Причиной «обреченности» Петербурга Аркин называет его особую связь с «русским освобождением» (то есть с двумя на тот момент революциями) – «не только внешнюю, пространственную связь», но и «гораздо более глубокую и сокровенную», «идейную»: «революционное движение началось и сосредоточилось именно в нем [в Петербурге], ибо во всей остальной России такого движения в собственном смысле, почти и не было»22. При этом итоги обеих революций Аркин воспринимает с отчаянием. События 1905 года он называет «лжереволюцией, лжеосвобождением» – она «совершалась под знаком России люциферической; интеллигенция, эта преимущественная носительница люциферической стихии, была творцом и главным делателем движения 1905 года». Февральская же революция, которая должна была бы стать «истинным освобождением», оказалась «несравненно более ужасным» «образом Руси Аримановой» – «лишь игрушкой в руках иных, слепых и безмерных, сил»: «За „освобождением“ во имя Люцифера – „освобождение“ во имя Аримана. Когда же – освобождение во имя Христа?»23
Однако Аркин оговаривается: разрушительной «миссией» Петербург он наделил не только потому, что это – Петербург, но и потому, что это – «наш единственный город», – и далее следует цитата из А. Белого: «Прочие русские города представляют собой деревянную кучу домишек»24. Здесь Аркин возвращается к своей идее, заявленной в письмах Брюсову, о «противлении городу» и возврату к «стихийности и слиянию с природой»25. Городу Аркин противопоставляет Землю, статья заканчивается словами: «Не на болотной топи и не на граните, но лишь на ее благоуханной и плодоносной земле зацветет священная Роза национальной культуры»26.
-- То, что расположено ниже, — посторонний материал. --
@[simp] theorem State.duskStep_hands (s : State) (g : Goal) (begun : Nat) : ∀ t, State.duskStep s g begun = some t → t.hands = s.hands := by
  intro t h
  unfold State.duskStep at h
  split at h
  · cases h
  · split at h
    · cases h
    · cases h; rfl
  · split at h
    · split at h
      · simp only [Option.some.injEq] at h; rw [← h]; simp
      · cases h; rfl
    · split at h
      · cases h
      · simp only [Option.some.injEq] at h; rw [← h]; simp
  · split at h
    · split at h
      · simp only [Option.some.injEq] at h; rw [← h]; simp
      · cases h; rfl
    · split at h
      · split at h
        · simp only [Option.some.injEq] at h; rw [← h]; simp
        · cases h; rfl
      · split at h
        · cases h
        · cases h; rfl
  · split at h
    · cases h
    · cases h; rfl

@[simp] theorem State.enterMaintenance_hands (s : State) (req : ModeRequest) : (State.enterMaintenance s req).hands = s.hands := by
  unfold State.enterMaintenance
  simp

@[simp] theorem State.abortDusk_hands (s : State) (reason dom : Nat) : (State.abortDusk s reason dom).hands = s.hands := by
  unfold State.abortDusk
  (repeat' split) <;> simp

@[simp] theorem State.fwAsleep_hands (s : State) : (State.fwAsleep s).hands = s.hands := by
  unfold State.fwAsleep
  simp

@[simp] theorem State.enterMidnight_hands (s : State) (t : Trans) : (State.enterMidnight s t).hands = s.hands := by
  unfold State.enterMidnight
  simp

@[simp] theorem State.enterOff_hands (s : State) (t : Trans) : (State.enterOff s t).hands = s.hands := by
  unfold State.enterOff
  simp

@[simp] theorem State.commitDusk_hands (s : State) : (State.commitDusk s).hands = s.hands := by
  unfold State.commitDusk
  (repeat' split) <;> simp

@[simp] theorem State.sendPrepare_hands (s : State) : (State.sendPrepare s).hands = s.hands := by
  unfold State.sendPrepare
  (repeat' split) <;> simp

@[simp] theorem State.startNight_hands (s : State) (req : ModeRequest) (auto : Bool) (cause : Byte) (detail : Nat) : (State.startNight s req auto cause detail).hands = s.hands := by
  unfold State.startNight
  simp

@[simp] theorem State.leaveSafeHold_hands (s : State) (req : ModeRequest) : (State.leaveSafeHold s req).hands = s.hands := by
  unfold State.leaveSafeHold
  simp

@[simp] theorem State.restart_hands (s : State) (req : ModeRequest) : (State.restart s req).hands = s.hands := by
  unfold State.restart
  simp

@[simp] theorem State.startActivation_hands (s : State) (req : ModeRequest) (slot : Fin 2) : (State.startActivation s req slot).hands = s.hands := by
  unfold State.startActivation
  simp

@[simp] theorem State.startFrom_hands (s : State) (req : ModeRequest) : (State.startFrom s req).hands = s.hands := by
  unfold State.startFrom
  (repeat' split) <;> simp

@[simp] theorem State.nightWake_hands (s : State) (code : Nat) : (State.nightWake s code).hands = s.hands := by
  unfold State.nightWake
  simp

@[simp] theorem State.enqueue_hands (s : State) (req : ModeRequest) : (State.enqueue s req).hands = s.hands := by
  unfold State.enqueue
  simp

@[simp] theorem State.startMode_hands (s : State) (req : ModeRequest) : (State.startMode s req).hands = s.hands := by
  unfold State.startMode
  simp

@[simp] theorem State.runQueue_hands (s : State) : (State.runQueue s).hands = s.hands := by
  unfold State.runQueue
  (repeat' split) <;> simp

@[simp] theorem State.preempt_hands (s : State) : (State.preempt s).hands = s.hands := by
  unfold State.preempt
  simp
  (repeat' split) <;> simp

@[simp] theorem State.beginWait_hands (s : State) (m : VcpMsg) (opcode : BitVec 16) (w : Wait) : (State.beginWait s m opcode w).hands = s.hands := by
  unfold State.beginWait
  simp

@[simp] theorem State.meetRequest_hands (s : State) (m : VcpMsg) (opcode : BitVec 16) (goal : Goal) : (State.meetRequest s m opcode goal).hands = s.hands := by
  unfold State.meetRequest
  (repeat' split) <;> simp

@[simp] theorem opModeRequest_hands (m : VcpMsg) (s : State) : (opModeRequest m s).1.hands = s.hands := by
  unfold opModeRequest
  (repeat' split) <;> simp

@[simp] theorem opFwActivate_hands (m : VcpMsg) (s : State) : (opFwActivate m s).1.hands = s.hands := by
  unfold opFwActivate
  simp

@[simp] theorem opModeGet_hands (m : VcpMsg) (s : State) : (opModeGet m s).1.hands = s.hands := by
  unfold opModeGet
  simp

@[simp] theorem State.autoNight_hands (s : State) : (State.autoNight s).hands = s.hands := by
  unfold State.autoNight
  simp

@[simp] theorem State.duskSteps_hands (s : State) : (State.duskSteps s).hands = s.hands := by
  unfold State.duskSteps
  split
  · rfl
  · split
    · rfl
    · split
      · simp
      · rename_i h
        exact State.duskStep_hands _ _ _ _ h

@[simp] theorem State.duskBound_hands (s : State) : (State.duskBound s).hands = s.hands := by
  unfold State.duskBound
  (repeat' split) <;> simp

@[simp] theorem State.setAnswer_hands (s : State) (d : Fin 25) (a : PrepAnswer) : (State.setAnswer s d a).hands = s.hands := by
  unfold State.setAnswer
  simp

@[simp] theorem State.dropEntry_hands (s : State) (d : Fin 25) : (State.dropEntry s d).hands = s.hands := by
  unfold State.dropEntry
  simp

@[simp] theorem State.prepareAnswer_hands (s : State) (d : Fin 25) (defer : Bool) : (State.prepareAnswer s d defer).hands = s.hands := by
  unfold State.prepareAnswer
  (repeat' split) <;> simp

@[simp] theorem State.deferExpired_hands (s : State) (d : Fin 25) : (State.deferExpired s d).hands = s.hands := by
  unfold State.deferExpired
  simp

@[simp] theorem State.budgetEntry_hands (s : State) (d : Fin 25) : (State.budgetEntry s d).hands = s.hands := by
  unfold State.budgetEntry
  (repeat' split) <;> simp

@[simp] theorem State.workArrives_hands (s : State) (on : Fin 25 → Bool) : (State.workArrives s on).hands = s.hands := by
  unfold State.workArrives
  simp
  (repeat' split) <;> simp

@[simp] theorem State.exitPath_hands (s : State) (k : Part) : (State.exitPath s k).hands = s.hands := by
  unfold State.exitPath
  simp

@[simp] theorem State.exitDone_hands (s : State) (d : Fin 25) : (State.exitDone s d).hands = s.hands := by
  unfold State.exitDone
  simp

@[simp] theorem opLatBudgetSet_hands (m : VcpMsg) (k : Part) (s : State) : (opLatBudgetSet m k s).1.hands = s.hands := by
  unfold opLatBudgetSet
  simp

@[simp] theorem opWakeSourcesSet_hands (m : VcpMsg) (s : State) : (opWakeSourcesSet m s).1.hands = s.hands := by
  unfold opWakeSourcesSet
  simp

@[simp] theorem State.wake_hands (s : State) (code : Nat) : (State.wake s code).hands = s.hands := by
  unfold State.wake
  (repeat' split) <;> simp

@[simp] theorem State.midnightDischarged_hands (s : State) (p : Port) : (State.midnightDischarged s p).hands = s.hands := by
  unfold State.midnightDischarged
  simp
Спустя несколько месяцев, уже после Октябрьской революции, Аркин вернулся к этой теме в статье «Любовь к земле», опубликованной в журнале «Народоправство». Здесь он продолжил: «Русское сознание не знает чувства более глубокого, более сокровенного и родного, чем особое, именно в нашей народной психике выявившееся наиболее ярко, – чувствование земли, тайная и теснейшая связь всего существа народа с темным и бесконечно-огромным лоном Великой Матери»27. А далее – про «чувствование земли», про «мистическую веру» в нее как в «божественную стихию жизни», в отличие от немецкой ее трактовки как «бездушного объекта экономики» – статья написана за месяц до Брестского мира, но Аркин уже говорит об «утрате воли к противлению Германии»28. И вновь про революцию, теперь Октябрьскую: «Вглядываясь в сущность событий, ныне свершающихся в России, мы подмечаем, как главенствующую черту их духовного облика, – поразительное ослабление чувствования земли в русском сознании»29. «Карамазовщина – вот имя теперешнему состоянию русского сознания», – заключает Аркин30.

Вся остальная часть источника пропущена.